Taking this broad range of requirements into account, MPEG-7 will not define a monolithic system for content description but a set of methods and tools for the different steps of multimedia description. MPEG-7, formally called "Multimedia Content Description Interface", will standardise:

A set of description schemes and descriptors
A language to specify description schemes, i.e. a Description Definition Language (DDL).
A scheme for coding the description

It may be pointed out that while MPEG-7 aims to standardise a "Multimedia Content Description Interface", the emphasis of MPEG is on audio-visual content. That is, MPEG-7 does not aim to create description schemes or descriptors for text medium. However, MPEG-7 will consider existing solutions for describing text documents (e.g. SGML, and it’s derivations like XML, RDF, etc.) and support them as appropriate with suitable, necessary interfaces between audio-visual-content descriptions and the textual-content descriptions.

MPEG-4 OCI is an MPEG-4 specific solution for the provision of limited amounts of information about MPEG-4 content. As such, it can be considered to be a subset of MPEG-7.

MPEG is aware of the fact that other standards for the description of multimedia content are under development while MPEG-7 is created.

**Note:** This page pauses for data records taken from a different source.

-- ==== Sys2Proof/Machine/Chain.lean ====
section
/-!
DEFINITION. Machine/Chain.lean: the Doloma chain: frames and hops (R599-R601), addresses and the count (R602-R608), transfers
of signed objects (R622-R629), and the Ethernet ports and PTP (R18-R20, R689, R690).
-/

namespace Sys2Proof.Machine

/-! ## Hops (R600); `out`: the OUT link -/

def hopOf (s : State) (out : Bool) : HopSt := if out then s.chain.outHop else s.chain.inHop
def modHop (out : Bool) (f : HopSt → HopSt) : M Unit :=
  modChain (fun c => if out then { c with outHop := f c.outHop } else { c with inHop := f c.inHop })
def linkFld (out : Bool) : Fld := if out then CHAIN_STATUS_OUT_UP else CHAIN_STATUS_IN_UP
def hopUp (s : State) (out : Bool) : Bool := fb s (linkFld out)
def ownAddr (s : State) : Nat := fv s CHAIN_ADDR_ADDRESS
def startMode (s : State) : Nat := fv s CHAIN_START_MODE

/-- Put a frame on a link. -/
def putFrame (out : Bool) (hseq : Nat) (f : Frame) : M Unit := do
  emit (.chain out hseq f)
  bump CHAIN_FRAMES_TX_COUNT

/-- Send frames in order while fewer than 16 are unacknowledged; the rest stay queued. -/
def sendQueued (out : Bool) : List Frame → M Unit
  | [] => modHop out (fun h => { h with queue := [] })
  | f :: fs => do
    let s ← getS
    let h := hopOf s out
    if h.unacked.length < 16 then
      putFrame out h.txNext f
      modHop out (fun h => { h with
        unacked := h.unacked ++ [(h.txNext, f)], txNext := (h.txNext + 1) % 65536, sent := if h.unacked = [] then s.tick else h.sent })
      sendQueued out fs
    else modHop out (fun h => { h with queue := f :: fs })

/-- Send what a hop holds, if its link is up. -/
def pumpHop (out : Bool) : M Unit := do
  let s ← getS
  if hopUp s out then sendQueued out (hopOf s out).queue

/-- Send a frame on a hop. -/
def sendFrame (out : Bool) (f : Frame) : M Unit := do
  modHop out (fun h => { h with queue := h.queue ++ [f] })
  pumpHop out

/-- Acknowledge the frames accepted so far; ACK frames are not numbered (log 17, DEDUCED). -/
def sendAck (out : Bool) : M Unit := do
  let s ← getS
  putFrame out 0 ⟨0, ownAddr s, 3, 0, natLe 2 (((hopOf s out).rxNext + 65535) % 65536)⟩

/-- A frame that arrives for a row of type `code` on the IN (`link`) or OUT link is accepted, or discarded and counted: a bad
CRC, a code of no type, or another HSEQ than the next (R600, Table 14.2). -/
def frameIn (link crcOk : Bool) (hseq code : Nat) (f : Frame) (m : M Unit) : M Unit := do
  let s ← getS
  let out := !link
  if hopUp s out then
    if !crcOk || f.type != code then bump CHAIN_CRC_ERRORS_COUNT
    else if hseq % 65536 != (hopOf s out).rxNext then
      bump CHAIN_CRC_ERRORS_COUNT
      sendAck out
    else
      modHop out (fun h => { h with rxNext := (h.rxNext + 1) % 65536 })
      bump CHAIN_FRAMES_RX_COUNT
      sendAck out
      m

/-- CHAIN_ACK (R600): every frame up to an HSEQ is acknowledged. -/
def execChainAck (link crcOk : Bool) (hseq : Nat) (f : Frame) (s : State) : Host.Outcome State Fault Refusal := runM (do
  let _ := hseq
  let s ← getS
  let out := !link
  if hopUp s out then
    if !crcOk || f.type != 3 then bump CHAIN_CRC_ERRORS_COUNT
    else
      bump CHAIN_FRAMES_RX_COUNT
      modHop out (fun h => { h with
        unacked := h.unacked.filter (fun e => decide (32768 ≤ seqDist e.1 (fieldAt f.payload 0 2))), sent := s.tick })
      pumpHop out) s

/-- A hop's frames have waited 200 µs for an acknowledgement. -/
def resendDue (s : State) (out : Bool) : Bool :=
  hopUp s out && (hopOf s out).unacked != [] && decide ((hopOf s out).sent + 200 ≤ s.tick)

/-- Resend from the oldest frame. -/
def resendHop (out : Bool) : M Unit := do
  let s ← getS
  if resendDue s out then
    bump CHAIN_RETRIES_COUNT
    each (hopOf s out).unacked (fun e => putFrame out e.1 e.2)
    modHop out (fun h => { h with sent := s.tick })

/-- CHAIN_RESEND (R600). -/
def execChainResend (link : Bool) (s : State) : Host.Outcome State Fault Refusal := runM (resendHop (!link)) s

/-! ## Addresses and the count (R602-R608, R17-R20, R697) -/

/-- Pass the next token on OUT (R602). -/
def passToken : M Unit := do
  let s ← getS
  let a := ownAddr s
  when' (a != 0 && hopUp s true) (sendFrame true ⟨0, a, 1, 0, natLe 1 a⟩)

/-- The tick master's count as its start sequence loads it (R19, R697): a warm reset keeps the running count.
The start has found PTP time for this load, and the lock is as it stands now (log 9, DEDUCED). -/
def masterTick : M Unit := do
  setFld TIME_STATUS_MASTER 1
  setFld TIME_STATUS_LOCKED 1
  setFld TIME_STATUS_HOLDOVER 0
  setReg TIME_HOP_DELAY 0
  let s ← getS
  if s.time.keep then modTime (fun t => { t with keep := false })
  else modTick (fun _ => if fb s TIME_STATUS_PTP_LOCK then s.time.ptp else 0)

/-- HEAD_DECISION (R603): no IN link 200 ms after the boot stage began. -/
def execHeadDecision (s : State) : Host.Outcome State Fault Refusal := runM (do
  let s ← getS
  if fv s CHAIN_START_PHASE = 3 && startMode s = 0 && ownAddr s = 0 && !hopUp s false then
    setFld CHAIN_STATUS_HEAD 1
    setFld CHAIN_ADDR_ADDRESS 1
    masterTick
    passToken
    leavePhase3) s

/-- A device that awaits its address. -/
def awaitsAddr (s : State) : Bool :=
  ownAddr s = 0 && ((fv s CHAIN_START_PHASE = 3 && startMode s = 0) || startMode s = 2)

/-- A token arrives from upstream (R602, R604, R605). -/
def tokenIn (f : Frame) : M Unit := do
  let s ← getS
  let v := fieldAt f.payload 0 1
  if awaitsAddr s then
    if 63 ≤ v then flag CHAIN_STATUS_OVERLONG
    else
      setFld CHAIN_ADDR_ADDRESS (v + 1)
      when' (v != 0) (modTime (fun t => { t with load := true, keep := false }))
      when' (v = 0) masterTick
      passToken
      when' (v = 0) leavePhase3

/-- TOKEN (R602). -/
def execToken (link crcOk : Bool) (hseq : Nat) (f : Frame) (s : State) : Host.Outcome State Fault Refusal :=
  runM (frameIn link crcOk hseq 1 f (when' link (tokenIn f))) s

/-- The edges of the device lie within 50 ns of the upstream edges, by their offset in ps (R26). -/
def edgesNear (off : Nat) : Bool := decide (-50000 ≤ signed off 32) && decide (signed off 32 ≤ 50000)

/-- TICK_COUNT_LOAD (R608): the next frame of the tick pair starts, and the last complete one gave this count, whose bits 0
to 5 the receiver has checked (R607; log 17, DEDUCED). Edges that are near lock the device; else it slews its tick (R26). -/
def execTickCountLoad (back : TickBack) (s : State) : Host.Outcome State Fault Refusal := runM (do
  let s ← getS
  if s.time.load && hopUp s false && back.count % 64 = 0 then
    modTick (fun _ => back.count % 2 ^ 64)
    modTime (fun t => { t with load := false, missing := 0, slew := !edgesNear back.offset })
    setReg TIME_OFFSET back.offset
    setFld TIME_STATUS_LOCKED (b2n (edgesNear back.offset))
    setFld TIME_STATUS_HOLDOVER 0
    leavePhase3) s

/-- Apply a measured loop delay of the IN hop, in ps (R601); the tick master has none. -/
def hopDelay (loop : Nat) : M Unit := do
  when' (!fb (← getS) TIME_STATUS_MASTER) (setFld TIME_HOP_DELAY_DELAY_PS (min (loop / 2) (2 ^ 32 - 1)))

/-- What a device does for the chain once it has its address; one that has none serves only its Ethernet ports (R604; log
17, DEDUCED). -/
def onChain (m : M Unit) : M Unit := do when' (ownAddr (← getS) != 0) m

/-- The NODE_ASSIGN frames of the head's table (R606); the head takes its own address at once. -/
def assignNodes : M Unit := do
  let s ← getS
  each s.chain.table (fun e =>
    if e.1 = ownId s then setFld PORT_NODE_NODE e.2
    else sendFrame true ⟨0x40, ownAddr s, 2, 0, (e.1 ++ natLe 16 0).take 16 ++ natLe 4 e.2⟩)

/-- CHAIN_LINK_UP (R601, R602, R605): a hop's numbering begins again with its link (log 17, DEDUCED). -/
def execChainLinkUp (link : Bool) (loop : Nat) (s : State) : Host.Outcome State Fault Refusal := runM (do
  let s ← getS
  let out := !link
  if !hopUp s out then
    setFld (linkFld out) 1
    modHop out (fun h => ⟨0, 0, [], h.unacked.map Prod.snd ++ h.queue, s.tick⟩)
    pumpHop out
    if link then
      if fb s CHAIN_STATUS_HEAD then flag CHAIN_STATUS_LATE_UPSTREAM
      else
        sendFrame false ⟨0, ownAddr s, 7, 0, []⟩
        hopDelay loop
    else
      passToken
      when' (fb s CHAIN_STATUS_HEAD) assignNodes) s

/-- CHAIN_LINK_LOST (R605). -/
def execChainLinkLost (link : Bool) (s : State) : Host.Outcome State Fault Refusal := runM (do
  when' (hopUp (← getS) (!link)) (do
    setFld (linkFld (!link)) 0
    flag CHAIN_STATUS_LINK_LOST)) s

/-- A DELAY frame: the upstream device answers one from OUT, and one from IN ends a measurement (R601). -/
def delayIn (link : Bool) (f : Frame) (loop : Nat) : M Unit := do
  if link then hopDelay loop else sendFrame true ⟨0, ownAddr (← getS), 7, 0, f.payload⟩

/-- DELAY (R601). -/
def execDelay (link crcOk : Bool) (hseq : Nat) (f : Frame) (loop : Nat) (s : State) : Host.Outcome State Fault Refusal :=
  runM (frameIn link crcOk hseq 7 f (delayIn link f loop)) s

/-- A NODE_ASSIGN frame from upstream (R606). -/
def nodeAssignIn (f : Frame) : M Unit := do
  let s ← getS
  if f.payload.take 16 = ownId s then setFld PORT_NODE_NODE (fieldAt f.payload 16 4)
  else when' (startMode s != 2) (sendFrame true f)

/-- NODE_ASSIGN (R606). -/
def execNodeAssign (link crcOk : Bool) (hseq : Nat) (f : Frame) (s : State) : Host.Outcome State Fault Refusal :=
  runM (frameIn link crcOk hseq 2 f (when' link (onChain (nodeAssignIn f)))) s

Thus, MPEG-7 will consider other standardisation activities, such as SMPTE/EBU task force, DVB-SI, CEN/ISSS MMI, etc.

For more details regarding the MPEG-7 background, goals, areas of interest, and work plan please refer to "MPEG-7: Context and Objectives" [ 2] and "Applications for MPEG-7" [ 3] .

3. MPEG-7 Terminology

This section describes the terminology used by MPEG-7.

Data

AV information that will be described using MPEG-7, regardless of the storage, coding, display, transmission, medium, or technology. This definition is intended to be sufficiently broad to encompass graphics, still images, video, film, music, speech, sounds, text and any other relevant AV medium. Examples for MPEG-7 data are : a MPEG-4 stream, a video tape, a CD containing music, sound or speech, a picture printed on paper, or an interactive multimedia installation on the web.

Feature

A feature is a distinctive part or characteristic of the data which stands to somebody for something in some respect or capacity. Some examples are: colour of an image, pitch of a speech segment, rhythm of an audio segment, camera motion in a video, style of a video, the title of a movie, the actors in a movie etc.

Descriptor

A Descriptor (D) defines the syntax and semantics of a representation entity for a feature. The representation entity is composed out of an identifier of the feature and a datatype. An example might be: Colour: string. However, the datatype can be composite, meaning that it may be formed by a combination of datatypes. An example might be: RGB-Colour: [int,int,int].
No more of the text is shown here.